Modeling risk perception, vector-borne diseases, and environmental integrity: understanding environmental impacts of policy decisions for vector control
Public responses to epidemic threats are shaped by the convergence of individual opinions that are themselves shaped by the influence, not only of social and political leadership, but also of conversations within and among communities of average citizens. These public responses then strongly influence the policy decisions taken by public health and environmental control agencies. While there already exists a rich literature on opinion formation and dynamics in social networks, this work has focused primarily on agent based simulation and has targeted the spread of opinions as either an infective or purposefully persuasive process. These models do not yet include impacts to the environment from policies chosen in reaction to perceived risks based on socially derived opinions, nor how those environmental risks are also perceived by the public, and can therefor fail to understand critical drivers that shape environmental policy.

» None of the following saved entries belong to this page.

/-- 08 R187, R190 to R195, R197, R199, R203: the operation at the head of the matrix queue does its next part: MX.LDB the values of its next unit, MX.SCALE its scales, an MM its next row, which is then added to its bank row, MX.DRAIN its next row, converted and written to AB, MX.EDGE the mask of its next edge, and after the last the masks of its groups in AB; MX.GANG joins; one whose work is done leaves the queue and the outstanding count of its context. Each where its buffers hold readable data in range. (The model's own choices in it: logs 13, 64, 103.) -/
def Obligations.MatrixEvents : Prop :=
  ∀ (s : State) (k : Nat) (x : MxOp), mxHead s k x →
    (∀ a sl bt mb bs vs, x.act = .mxLdb a sl bt → mxStopped s k x = false → x.row < 128 * (4 * MTy.p bt) →
      mxRead (if x.begun then s else setSlice s k sl.val fun y => { y with valid := false, aen := false, ben := false }) k 2 (bufAddr x.a + x.row / 4) 1 = .ok mb →
      let mode := nbits (ofBytesLE mb) (2 * (x.row % 4)) 2
      mode ≠ 3 →
      mxRead (if x.begun then s else setSlice s k sl.val fun y => { y with valid := false, aen := false, ben := false }) k 2
        (bufAddr x.a + 128 * MTy.p bt + x.written) (unitBytes (MTy.bits bt) mode) = .ok bs →
      unitValues (MTy.bits bt) mode bs = some vs →
      ∃ t y, exec (.mxLdbExecute k) s = .next t ∧ mxNow t k y ∧ y.row = x.row + 1 ∧
        (x.row + 1 = 128 * (4 * MTy.p bt) → ((t.core k).mx.slice sl.val).valid = true ∧ ((t.core k).mx.slice sl.val).bt = bt) ∧
        (∀ i v, vs[i]? = some v → Tab.look 0 ((t.core k).mx.slice sl.val).vals ((32 * (x.row / 128) + i) * 128 + x.row % 128) = v) ∧
        (mode = 0 → vs = List.replicate 32 0) ∧ (mode = 1 → vs = (List.range 32).map fun i => ofBytesLE bs / 2 ^ (MTy.bits bt * i) % 2 ^ MTy.bits bt) ∧ t.mem = s.mem) ∧
    (∀ a sl aen, x.act = .mxScale a sl aen false → x.begun = false → mxStopped s k x = false → ((s.core k).mx.slice sl.val).valid = true →
      (aen = true → MTy.scaled ((s.core k).mx.slice sl.val).bt = true) →
      ∃ t y, exec (.mxScaleExecute k) s = .next t ∧ mxNow t k y ∧ y.begun = true ∧ ((t.core k).mx.slice sl.val).aen = aen ∧
        ((t.core k).mx.slice sl.val).ben = false ∧ ((t.core k).mx.slice sl.val).vals = ((s.core k).mx.slice sl.val).vals) ∧
    (∀ a sl aen bs, x.act = .mxScale a sl aen true → x.begun = false → mxStopped s k x = false → ((s.core k).mx.slice sl.val).valid = true →
      MTy.scaled ((s.core k).mx.slice sl.val).bt = true →
      mxRead (setSlice s k sl.val fun y => { y with aen := aen, ben := true }) k 2 (bufAddr x.a) (128 * (4 * MTy.p ((s.core k).mx.slice sl.val).bt)) = .ok bs →
      ∃ t y, exec (.mxScaleExecute k) s = .next t ∧ mxNow t k y ∧ y.begun = true ∧ ((t.core k).mx.slice sl.val).ben = true ∧
        ((t.core k).mx.slice sl.val).scales = (bs.map BitVec.toNat).zipIdx.map fun v => (v.2, v.1)) ∧
    (∀ o z m r, mmOf x.act = some (o, z, m) → x.fail = none → x.row < cRows x.b → mxStopped s k x = false → x.begun = true → o.gang = false → o.pres = false →
      readRow (setOp s k x) k x o x.row = .ok r →
      ∃ t y, exec (.mmRowFire k) s = .next t ∧ mxNow t k y ∧ y.row = x.row + 1 ∧ y.fired = x.fired ++ [r] ∧ (t.core k).cb = (s.core k).cb ∧ t.mem = s.mem) ∧
    (∀ o z m r rest, mmOf x.act = some (o, z, m) → x.fired = r :: rest → o.apx = false → (m = true → (s.core k).mx.err = false) → (z = true ∨ rowBad (s.core k) o.bank.val (cRow0 x.b + x.written) = false) →
      let y := (s.core k).mx.slice o.s.val
      let av := rowNums o.at_ y.aen x.degraded r
      let cell (n : Nat) : Nat := cellSum (MTy.float o.at_) (if z then 0 else cellOf (s.core k) o.bank.val (cRow0 x.b + x.written) n)
        (av.zipIdx.map fun a => mulNum a.1 (sliceNum y x.degraded a.2 n))
      ∃ t u, exec (.accumulatorRowWrite k) s = .next t ∧ mxNow t k u ∧ u.fired = rest ∧ u.written = x.written + 1 ∧
        (t.core k).cb = putBytes (s.core k).cb (cellAt o.bank.val (cRow0 x.b + x.written) 0) (((List.range 128).map cell).flatMap fun v => bytesLE v 4) ∧ t.mem = s.mem) ∧
    (∀ a b c mark bank dt rm, x.act = .mxDrain a b rm c mark bank dt → mxStopped s k x = false → (x.rm = .sr → s.mayDraw k 64 = true) → x.written < cRows x.b → drainFits dt ((s.core k).mx.floatBank bank.val) = true →
      rowBad (s.core k) bank.val (cRow0 x.b + x.written) = false → bufShut (s.core k) 1 (bufAddr x.a + drainRow dt * x.written) (drainRow dt) = false →
      ∃ t y, exec (.mxDrainExecute k) s = .next t ∧ mxNow t k y ∧ y.written = x.written + 1 ∧ (c = false → (t.core k).cb = (s.core k).cb) ∧
        (x.rm ≠ .sr → (t.core k).seed = (s.core k).seed ∧
          (t.core k).ab = ((bufPut s k 1 (bufAddr x.a + drainRow dt * x.written) (bytesLE (pack (drainRow dt / 16)
            ((List.range 128).map fun n => drainCell dt x.rm 0 (cellOf (s.core k) bank.val (cRow0 x.b + x.written) n))) (drainRow dt))).core k).ab) ∧
        (c = true → (t.core k).cb = putBytes (s.core k).cb (cellAt bank.val (cRow0 x.b + x.written) 0) ((List.replicate 128 0).flatMap fun v => bytesLE v 4)) ∧
        t.mem = s.mem) ∧
    (∀ a b sx sy g ne bs, x.act = .mxEdge a b sx sy g ne → mxStopped s k x = false → x.written = 0 → x.row < ne.toNat + 1 → mxRead s k 1 (bufAddr x.a + 16 * x.row) 16 = .ok bs →
      ∃ t y, exec (.mxEdgeExecute k) s = .next t ∧ mxNow t k y ∧ y.row = x.row + 1 ∧ (t.core k).ab = (s.core k).ab ∧
        (let f (o : Nat) : Int := sextN (fld bs o 4) 32
         ∀ i < 256, y.mask.testBit i = (decide (0 ≤ f 0 * (256 * (i % 16) + sx.toNat : Nat) + f 4 * (256 * (i / 16) + sy.toNat : Nat) + f 8) &&
           (decide (x.row % (g.val + 1) = 0) || x.mask.testBit i))) ∧
        y.masks = (if (x.row + 1) % (g.val + 1) = 0 then x.masks ++ [y.mask] else x.masks) ∧ t.mem = s.mem) ∧
    (∀ a b sx sy g ne, x.act = .mxEdge a b sx sy g ne → mxStopped s k x = false → x.written = 0 → x.row = ne.toNat + 1 →
      (∀ m < x.masks.length, bufShut (s.core k) 1 (bufAddr x.b + 32 * m) 32 = false) →
      ∃ t y, exec (.mxEdgeExecute k) s = .next t ∧ mxNow t k y ∧ y.written = x.masks.length ∧ y.row = x.row ∧
        (t.core k).ab = ((x.masks.zipIdx.foldl (fun u v => bufPut u k 1 (bufAddr x.b + 32 * v.2) (bytesLE v.1 32)) s).core k).ab ∧ t.mem = s.mem) ∧
    (∀ a, x.act = .mxGang a → x.joined = false → mxStopped s k x = false → ∀ y, gangJoin s k x.a = .ok y →
      ∃ t u, exec (.gangFormed k) s = .next t ∧ mxNow t k u ∧ u.joined = true ∧ (t.core k).mx.gang.isSome = true ∧
        Tab.find (t.die (dieOf k)).gangs (gangAsk x.a).1 = some y) ∧
    (∀ g r rest, (s.core k).mx.coming = r :: rest → (s.core k).mx.gang = some g →
      ∃ t y, exec (.gangRowArrival k) s = .next t ∧ mxNow t k y ∧ (t.core k).mx.coming = rest ∧ y.fired = x.fired ++ (if g.col = 0 then [r] else []) ∧
        (t.core k).mx.rowq = (s.core k).mx.rowq ++ (if g.col = 0 then [] else [r])) ∧
    ((match x.act with
      | .mxLdb _ _ bt => x.row = 128 * (4 * MTy.p bt)
      | .mxScale .. => x.begun = true
      | .mm .. | .mmz .. | .mmr .. => x.written = cRows x.b ∧ x.fail = none
      | .mxDrain .. => x.written = cRows x.b
      | .mxEdge _ _ _ _ _ ne => x.row = ne.toNat + 1 ∧ x.written ≠ 0
      | .mxSamp .. | .mxThr _ => mxStopped s k x = false
      | .mxGang _ => x.joined = true ∧ x.written = 1
      | _ => False) →
      ∃ t, exec (.matrixOpComplete k) s = .next t ∧ (t.core k).mx.queue = (s.core k).mx.queue.drop 1 ∧
        (t.ctx k x.ctx).mx.outstanding = (s.ctx k x.ctx).mx.outstanding - 1 ∧ (∀ a, x.act = .mxThr a → (t.ctx k x.ctx).mx.thr = thrOf x.a) ∧ t.mem = s.mem)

To fill this gap in understanding, this team will address novel questions about the feedbacks among actual disease risks, public demand for vector control, and environmental degradation. They propose to integrate perspectives from network science, physics, computer science, mathematics, social psychology, epidemiology, medical geography, vector ecology, and environmental science to study how communication within social networks shapes public understanding of the risks from both vector-borne diseases and the environmental contamination/degradation that results from control strategies. Each of these fields has its own set of specialized modeling tools to explore emergent properties of self-organizing systems. The team will focus specifically on models from network science, topology, and epidemiology using ordinary differential equations, game theory, difference equations, and numerical simulation.